Snowflake Streams capture row-level changes to tables; Tasks schedule SQL or stored procedure execution. Together they enable lightweight CDC and event-driven processing without external orchestration tools.

The quick answer

Snowflake Streams and Tasks are two complementary features that, combined, enable lightweight change data capture and event-driven processing within Snowflake — without external orchestration tools. A Stream tracks row-level changes (inserts, updates, deletes) to a source table and exposes them as a queryable change set. A Task schedules SQL or stored procedure execution on a cron schedule or on a serverless trigger. Together, a Task that consumes a Stream processes only changed rows since the last consumption, providing an incremental processing pattern for CDC-style pipelines that stay entirely within Snowflake.

Snowflake Streams

A Stream is a change tracking object associated with a source table. It records which rows have been inserted, updated, or deleted since the Stream was last consumed. Querying the Stream returns a set of changed rows plus metadata columns: METADATA$ACTION (INSERT or DELETE), METADATA$ISUPDATE (true if the row is the new state of an updated row), and METADATA$ROW_ID (a unique ID for the changed row across all change events).

**Creating a stream**: CREATE STREAM mystream ON TABLE source_table. After creation, the Stream's offset is set to the current state of the table — changes from this point forward are captured.
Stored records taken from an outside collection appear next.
/-- Registers that an opcode names as d, a, b, and its unnamed bits. -/
def nmuShape (op : Nat) : Bool × Bool × Bool × Nat :=
  if op ≤ 6 ∨ (9 ≤ op ∧ op ≤ 0xB) ∨ op = 0x23 ∨ op = 0x24 ∨ op = 0x26 then (true, true, true, 0x7C0)
  else if op = 7 ∨ op = 8 ∨ (0x17 ≤ op ∧ op ≤ 0x19) ∨ op = 0x22 ∨ op = 0x25 then (true, true, false, 0xFFC0)
  else match op with
    | 0xC => (true, true, true, 0x7E0)
    | 0x10 => (true, true, false, 0xFFE0)
    | 0x11 => (true, true, false, 0xFFC0)
    | 0x12 => (true, true, false, 0xC600)
    | 0x13 => (true, true, false, 0xFFF0)
    | 0x14 => (true, false, false, 0)
    | 0x15 => (true, false, false, 0)
    | 0x16 => (true, true, false, 0xFFFF)
    | 0x1A => (true, false, false, 0x1FFFFE)
    | 0x1B => (false, true, false, 0x3E0FFFC)
    | 0x1C => (true, false, false, 0x1FFFFF)
    | 0x1D => (false, false, false, 0x3FFFFC0)
    | 0x1E => (false, false, false, 0x1FF800)
    | 0x1F => (false, false, false, 0x1FF800)
    | 0x20 => (false, false, false, 0x3FFFFFF)
    | 0x21 => (false, false, false, 0x3FFFFFF)
    | _ => (true, true, true, 0x7FF)

/-- Checks 2, 3 and 4 of 10 R292 on one word. -/
def nmuOpOk (w : Nat) : Bool := decide (1 ≤ nop w) && decide (nop w ≤ 0x28)
def nmuRegsOk (w : Nat) : Bool :=
  let (d, a, b, _) := nmuShape (nop w)
  (!d || decide (nd w < 24)) && (!a || decide (na w < 24)) && (!b || decide (nb w < 24)) &&
    (nop w != 0xC || decide (w % 32 < 24))
def nmuLimitsOk (w : Nat) : Bool :=
  let op := nop w
  let t := w % 8
  let typed := op ≤ 0xB || (decide (0x17 ≤ op) && decide (op ≤ 0x19)) || op == 0x23 || op == 0x26 || op == 0x25
  let wid (k : Nat) : Nat := tyBits (nty k)
  (w &&& (nmuShape op).2.2.2) == 0 && (!typed || decide (t ≤ 4)) && (op != 0x22 || decide (t ≤ 1)) && (op != 0x24 || decide (t ≤ 3)) &&
    (op != 0x12 || (decide (t ≤ 4) && decide (w / 64 % 8 ≤ 4) &&
      decide (w / 2 ^ 11 % 8 * min (wid t) (wid (w / 64 % 8)) < max (wid t) (wid (w / 64 % 8))))) &&
    (op != 0x1B || w % 4 != 3) && (op != 0x1D || w % 64 != 0) && (op != 0x1E && op != 0x1F || nc w != 0)

/-- The loop instructions of a program whose body holds instruction `i`. -/
def loopsOver (p : List Nat) (i : Nat) : List Nat :=
  (List.range p.length).filter fun j =>
    let w := p.getD j 0
    (nop w == 0x1E || nop w == 0x1F) && decide (j < i) && decide (i ≤ j + 1 + nd w)

/-- Check 5: loop bodies before NEND, NLOOP2 inside one NLOOP1 body, no NLOOP1 inside a body. -/
def nmuLoopOk (p : List Nat) (i : Nat) : Bool :=
  let w := p.getD i 0
  let stop := ((List.range p.length).find? fun j => nop (p.getD j 0) == 0x20).getD p.length
  let around := loopsOver p i
  match nop w with
  | 0x1E => decide (i + 1 + nd w < stop) && around.isEmpty
  | 0x1F => decide (i + 1 + nd w < stop) &&
      ((around.filter fun j => nop (p.getD j 0) == 0x1E && decide (i + 1 + nd w ≤ j + 1 + nd (p.getD j 0))).length == 1)
  | _ => true

/-- Times that instruction `i` runs, and the bytes that a run reads and writes. -/
def nmuTimes (p : List Nat) (i : Nat) : Nat := (loopsOver p i).foldl (fun n j => n * nc (p.getD j 0)) 1
def nmuBytesIn (p : List Nat) : Nat :=
  (List.range p.length).foldl (fun n i =>
    let w := p.getD i 0
    n + (if nop w = 0x1A ∧ w % 2 = 0 then 64 * nmuTimes p i else if nop w = 0x1D then 64 * (w % 64) * nmuTimes p i else 0)) 0
def nmuBytesOut (p : List Nat) : Nat :=
  (List.range p.length).foldl (fun n i =>
    let w := p.getD i 0
    n + (if nop w = 0x1B then 64 / 2 ^ (w % 4) * nmuTimes p i else 0)) 0
def nmuUsesAux (p : List Nat) : Bool := p.any fun w => nop w == 0x1A && w % 2 == 1

/-- The first failing check of 10 R292: its reason and the index of the first failing instruction; `pois` gives
poisoned words. -/
def nmuCheck (n : Nat) (p : List Nat) (pois : List Bool) : Option (Nat × Nat) :=
  let firstBad (ok : Nat → Bool) : Option Nat := (List.range p.length).find? fun i => !ok i
  let stop := (List.range p.length).find? fun j => nop (p.getD j 0) == 0x20
  if n = 0 ∨ 96 < n then some (1, 0)
  else match firstBad fun i => nmuOpOk (p.getD i 0) with
  | some i => some (2, i)
  | none => match firstBad fun i => nmuRegsOk (p.getD i 0) with
  | some i => some (3, i)
  | none => match firstBad fun i => nmuLimitsOk (p.getD i 0) with
  | some i => some (4, i)
  | none => match firstBad fun i => nmuLoopOk p i with
  | some i => some (5, i)
  | none =>
    if stop ≠ some (n - 1) then some (6, stop.getD (n - 1))
    else if nmuBytesIn p ≠ 4096 ∨ !([1024, 2048, 4096, 8192, 16384].contains (nmuBytesOut p)) then some (7, 0)
    else ((List.range n).find? fun i => pois.getD i false).map fun i => (8, i)

/-- The fixed transforms of CPYX on one element (10 R288): `x` of the source, `d` of the destination. -/
structure Xform where
  xf : Nat
  ts : Nat
  td : Nat
  rnd : Nat
  sat : Nat
  rop : Nat
  sc : Nat
  ad : Nat

def Xform.elem (f : Xform) (x d : Nat) : Nat × Nat :=
  let t := nty f.ts
  let g := ffmt t
  let sat := f.sat == 1
  match f.xf with
  | 0 => g.fit f.rnd sat (fMul (g.read x) (fp32.read f.sc))
  | 1 => g.fit f.rnd sat (fAdd f.rnd (g.read x) (fp32.read f.ad))
  | 2 => convert t (nty f.td) f.rnd f.sat x
  | 3 =>
    let y := fp32.fit 0 false (fMul (g.read x) (fp32.read f.sc))
    let z := convert 6 (nty f.td) f.rnd f.sat y.1
    (z.1, y.2 ||| z.2)
  | _ =>
    if t = 0 then
      let a := (ity 0).read d
      let b := (ity 0).read x
      (ity 0).fit sat (match f.rop with | 0 => a + b | 1 => min a b | _ => max a b)
    else g.fit f.rnd sat (match f.rop with
      | 0 => fAdd f.rnd (g.read d) (g.read x)
      | 1 => fMin (g.read d) (g.read x)
      | _ => fMax (g.read d) (g.read x))

/-- Bytes of an element type. -/
def nmuWidth (t : Nat) : Nat := tyBits (nty t) / 8

/-- A fixed transform over bytes. -/
def Xform.run (f : Xform) (src dst : List Nat) : List Nat × Nat :=
  let ws := nmuWidth f.ts
  let wd := nmuWidth f.td
  let at' (bs : List Nat) (w i : Nat) : Nat := leNat (cut bs (w * i) w)
  let rs := (List.range (src.length / ws)).map fun i => f.elem (at' src ws i) (at' dst wd i)
  (rs.flatMap fun r => natLe wd r.1, joinFlags (rs.map fun r => r.2))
**Consuming a stream**: query SELECT * FROM mystream to see pending changes. When you use Stream data in a DML statement (INSERT, MERGE, or UPDATE that references the Stream), Snowflake advances the Stream's offset — the consumed rows are cleared from the Stream's change set. If you only SELECT without DML, the offset does not advance — the rows remain available.

**Stream types**:

**Standard streams** (default): capture all changes — inserts, updates, and deletes. Each update appears as two rows: a DELETE of the old state and an INSERT of the new state.

**Append-only streams**: only capture inserts. More efficient for append-only tables (event logs, audit tables) where updates and deletes do not occur. Append-only streams are more performant than standard streams for high-insert-rate tables.
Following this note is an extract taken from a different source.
-- ==== Sys2Proof/Machine/Dispatch.lean ====
section
/-! DEFINITION. Sys2Proof/Machine/Dispatch.lean: which meaning each instruction has, one arm per constructor of Instr. -/

namespace Sys2Proof.Machine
**Insert-only streams**: available for external tables (tables backed by S3 or other external storage). Captures new files added to the external stage.

**Stream staleness**: if a Stream's offset is not advanced within the table's DATA_RETENTION_TIME_IN_DAYS period (default 14 days, configurable up to 90 days), the Stream becomes stale and can no longer be consumed. Design your processing to consume streams at least as frequently as the retention window.

Snowflake Tasks

A Task is a Snowflake object that executes a SQL statement or a call to a stored procedure on a schedule. Tasks are the scheduling layer within Snowflake — similar to cron jobs or Airflow operators, but running entirely within the Snowflake compute layer.

**Scheduled tasks**: execute on a cron expression or interval. SCHEDULE = 'USING CRON 0 * * * * UTC' runs every hour. SCHEDULE = '5 MINUTE' runs every 5 minutes.

**Stream-triggered tasks (event-driven)**: WHEN SYSTEM$STREAM_HAS_DATA('mystream') conditions the task's execution on whether the stream has new data. If the stream has no pending changes, the task is a no-op (still counts toward the minimum schedule but does minimal work). This enables event-driven patterns — the task runs on schedule but only processes when there is new data.

**Task trees**: tasks can depend on other tasks, forming a directed acyclic graph (DAG) of scheduled work. A root task has a schedule; child tasks are triggered when their parent task succeeds. This models multi-step pipelines within Snowflake without an external orchestrator.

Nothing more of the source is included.